Updated CMA merger guidance as NSI Act comes into force


The CMA has now published updated merger guidance to reflect the commencement of the new NSI regime. The revised guidance details the new national security regime as a regulatory process which applies to merging parties, in addition to CMA merger control. The guidance also notes that there may be coordination and information sharing between the Secretary of State, the Investment Secretary Unit and BEIS where cases are being investigated in parallel.

The National Security and Investment Act entered into force on 4 January 2022 and introduces, for the first time, a mandatory prior notification regime in the UK for qualifying transactions.  The Act also gives powers to the Government to call-in for review transactions that fall outside the notification requirement, including before the transactions have closed. Whilst the Government could already intervene in certain transactions on national security grounds, this was solely on an ex post ‘call-in’ basis.

Only the acquisition of qualifying entities in one of 17 ‘sensitive’ sectors defined by the Government fall under the new mandatory prior notification regime.  However, the regime does not apply to the acquisition of assets (regardless of sector), or to the acquisition of qualifying entities outside these sensitive sectors. Nevertheless, the new regime will apply to an extensive range of transactions. Of particular interest are the implications for biotech and life sciences agreements. The ‘sensitive sector’ definitions covering synthetic biology, artificial intelligence and advanced robotics will potentially be relevant in a large number of life sciences acquisitions.

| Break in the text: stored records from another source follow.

-- ==== Sys2Proof/Laws/Reach.lean ====
section
/-! SUPPORT. Bytes written and read back, what reaching a frame does to memory, and when no pending access is to be
performed first. -/

namespace Sys2Proof.Machine

/- ### Bytes -/

/-- A store gives its bytes in its run and leaves every other byte. -/
theorem Memory.get_store {m : List Host.Cell} (h : Memory.wf m = true) (a b : Nat) (bs : List Byte) :
    Memory.get (Memory.store m a bs) b = if a ≤ b ∧ b < a + bs.length then nth 0 bs (b - a) else Memory.get m b := by
  split
  · next hb =>
    have := Memory.get_store_inside bs (a := a) (j := b - a) h (by omega)
    rw [show a + (b - a) = b by omega] at this
    rw [this, nth_eq_getElem _ _ _ (by omega)]
  · exact Memory.get_store_outside bs h (by omega)

/-- The run that a store wrote reads back as its bytes. -/
theorem Memory.bytes_store {m : List Host.Cell} (h : Memory.wf m = true) (a : Nat) (bs : List Byte) :
    Memory.bytes (Memory.store m a bs) a bs.length = bs := by
  have : ∀ (n j : Nat), j + n = bs.length → Memory.bytes (Memory.store m a bs) (a + j) n = bs.drop j := by
    intro n
    induction n with
    | zero => intro j hj; simp [Memory.bytes]; omega
    | succ n ih =>
      intro j hj
      rw [Memory.bytes, Memory.get_store_inside bs h (by omega : j < bs.length), Nat.add_assoc, ih (j + 1) (by omega)]
      exact (List.drop_eq_getElem_cons (by omega)).symm
  simpa using this bs.length 0 (by simp)

/-- A number that fits reads back from its little-endian bytes. -/
theorem leNat_leBytes (n x : Nat) (h : x < 256 ^ n) : leNat (leBytes n x) = x := by
  induction n generalizing x with
  | zero => simp at h; simp [leBytes, leNat, h]
  | succ n ih =>
    simp only [leBytes, leNat]
    rw [ih]
    · simp; omega
    · rw [pow_succ] at h; omega

/-- Keeping the entries of some addresses makes every other byte read 0 and leaves theirs. -/
theorem Memory.get_filter {m : List Host.Cell} (h : Memory.wf m = true) (keep : Nat → Bool) (a : Nat) :
    Memory.get (m.filter (fun c => keep c.1)) a = if keep a then Memory.get m a else 0 := by
  suffices ∀ (m : List Host.Cell) (lo : Nat), Sparse.okFrom Memory.unlisted lo m = true →
      Sparse.get Memory.unlisted (m.filter (fun c => keep c.1)) a = if keep a then Sparse.get Memory.unlisted m a else 0 from this m 0 h
  intro m
  induction m with
  | nil => intro lo hm; simp [Sparse.get, Memory.unlisted]
  | cons c t ih =>
    obtain ⟨x, y⟩ := c
    intro lo hm
    simp only [Sparse.okFrom, Bool.and_eq_true, decide_eq_true_eq] at hm
    rw [List.filter_cons]
    split
    · next hx =>
      simp only [Sparse.get, ih _ hm.2]
      split
      · simp [Memory.unlisted]
      · split
        · subst_vars; simp [hx]
        · rfl
    · next hx =>
      rw [ih _ hm.2]
      simp only [Sparse.get]
      by_cases ha : keep a = true
      · simp only [ha, if_true]
        by_cases hlt : a < x
        · simp only [hlt, if_true]
          exact Sparse.get_below hm.2 (by omega)
        · simp only [hlt, if_false]
          rw [if_neg]; rintro rfl; exact hx ha
      · simp [ha]

/- ### Frames -/

theorem State.zeroFrame_get {s : State} (h : Memory.wf s.mem = true) (k a : Nat) :
    Memory.get (s.zeroFrame k).mem a =
      if k < 2 ^ 40 ∧ a / 65536 = k ∧ ¬ s.renewed.any (fun x => x.1 / 65536 == k && x.1 ≤ a && a < x.1 + x.2) then 0 else Memory.get s.mem a := by
  simp only [State.zeroFrame]
  by_cases hk : k < 2 ^ 40
  · simp only [hk, if_true, true_and]
    rw [Memory.get_filter h (fun b => b / 65536 != k || s.renewed.any (fun x => x.1 / 65536 == k && x.1 ≤ b && b < x.1 + x.2)) a]
    by_cases ha : a / 65536 = k <;> cases hr : s.renewed.any (fun x => x.1 / 65536 == k && decide (x.1 ≤ a) && decide (a < x.1 + x.2)) <;> simp [ha]
  · simp only [hk, if_false, false_and]

@[simp] theorem State.ownFrame_of_owner {s : State} {ctx k : Nat} (ho : frameOwner (s.frame k) = ctx) (hr : k ∉ s.retained) :
    s.ownFrame ctx k = s := by
  unfold State.ownFrame
  simp [ho, hr]

/-- Reaching a frame that its context owns changes no byte of memory. -/
theorem State.reach_mem_of_owner {s : State} {ctx : Nat} {p : Phys} (ho : frameOwner (s.frame (frameKey p.addr)) = ctx)
    (hr : frameKey p.addr ∉ s.retained) : (s.reach ctx p).mem = s.mem := by
  unfold State.reach
  split
  · rw [State.countFrame_mem, State.ownFrame_of_owner (s := s.touch ctx p.die) ho hr]; rfl
  · simp
  · rfl

/-- Reaching a frame changes no byte of another frame. -/
theorem State.reach_get_other {s : State} (h : Memory.wf s.mem = true) (ctx : Nat) (p : Phys) {a : Nat}
    (ha : a / 65536 ≠ frameKey p.addr) : Memory.get (s.reach ctx p).mem a = Memory.get s.mem a := by
  unfold State.reach
  split
  · rw [State.countFrame_mem]
    simp only [State.ownFrame]
    split
    · rfl
    · split
      case isFalse => rfl
      case isTrue =>
        show Memory.get (State.zeroFrame (s.touch ctx p.die) (frameKey p.addr)).mem a = _
        rw [State.zeroFrame_get (s := s.touch ctx p.die) h, if_neg (fun hx => ha hx.2.1)]; rfl
  · simp
  · rfl

/- ### Pending accesses -/

theorem mustPerform_none {scp : Scp} {need : GKey × Pending → Bool} {l : List (GKey × Pending)} (h : ∀ x ∈ l, need x = false) :
    ∀ y ∈ mustPerform scp need l, y.2 = false := by
  induction l with
  | nil => simp [mustPerform]
  | cons x t ih =>
    have ht := ih (fun y hy => h y (List.mem_cons_of_mem _ hy))
    intro y hy
    simp only [mustPerform, List.mem_cons] at hy
    rcases hy with rfl | hy
    · simp only [h x (by simp), Bool.false_or]
      rw [List.any_eq_false]
      intro z hz
      simp [ht z hz]
    · exact ht y hy

/-- Where a group has no pending access that a test selects, performing those it selects changes nothing. -/
theorem State.performNeed_none {s : State} {k : GKey} {need : Pending → Bool}
    (h : ∀ g, s.group? k = some g → ∀ p ∈ g.pending, need p = false) : s.performNeed k need = s := by
  unfold State.performNeed State.performSome
  rw [List.filter_eq_nil_iff.2]
  · rfl
  intro y hy
  rw [Bool.not_eq_true]
  refine mustPerform_none (fun x hx => ?_) y hy
  obtain ⟨g, hg, hx⟩ := List.mem_flatMap.1 hx
  obtain ⟨p, hp, rfl⟩ := List.mem_map.1 hx
  by_cases hk : g.key = k
  · obtain ⟨i, _, hi⟩ := List.mem_filterMap.1 hg
    have : s.group? k = some g := by rw [← hk, State.group?_key hi]; exact hi
    simp [h g this p hp]
  · simp [hk]

/-- A group with no pending access has none to perform first. -/
theorem State.performNeed_empty {s : State} {k : GKey} {g : Group} (hg : s.group? k = some g) (h : g.pending = [])
    (need : Pending → Bool) : s.performNeed k need = s :=
  State.performNeed_none (fun g' hg' p hp => by rw [hg] at hg'; cases hg'; simp [h] at hp)

theorem State.letPass_empty {s : State} {k : GKey} {g : Group} (hg : s.group? k = some g) (h : g.pending = []) (m : Mask)
    (t : Pending → Bool) : s.letPass k m t = s := by
  simp [State.letPass, State.performNeed_empty hg h, hg, h]

theorem State.devLoadsFirst_empty {s : State} {k : GKey} {g : Group} (hg : s.group? k = some g) (h : g.pending = []) (m : Mask) :
    s.devLoadsFirst k m = s := State.performNeed_empty hg h _

end Sys2Proof.Machine
end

The life sciences sector has certainly been in the frame with regard to national security (for example, the July 2020 amendment to the Enterprise Act gave the CMA new powers to review transactions concerning UK companies directly involved in public health emergencies) and following COVID-19 there is inevitably increased potential interest in life sciences transactions. The Office for Life Sciences has commented that the final definition is consistent with the intent of the Act, namely protecting national security whilst limiting the impact on the sector. The definition of synthetic biology for example, whilst remaining broad, is significantly narrower than the definition of ‘engineering biology’ as initially proposed and remains narrower than many other European regimes.  However, the fact that the transfer or licence of IP is subject to review by call-in/voluntary notification makes the UK unique.  The broad reach of the Government call-in power of asset transactions is likely to require a consideration of the Act in connection with many licensing and collaboration deals.

The Government has made clear that it will only use its new powers to block (and potentially unwind) transactions as a last resort where there is a significant national security concern and remedies are not appropriate. It is worth noting that, to date, no transactions have been blocked by the Government on national security grounds under its existing powers (i.e. under the current public interest merger regime).

Members of the competition team will be discussing the new regime as it develops over the coming months.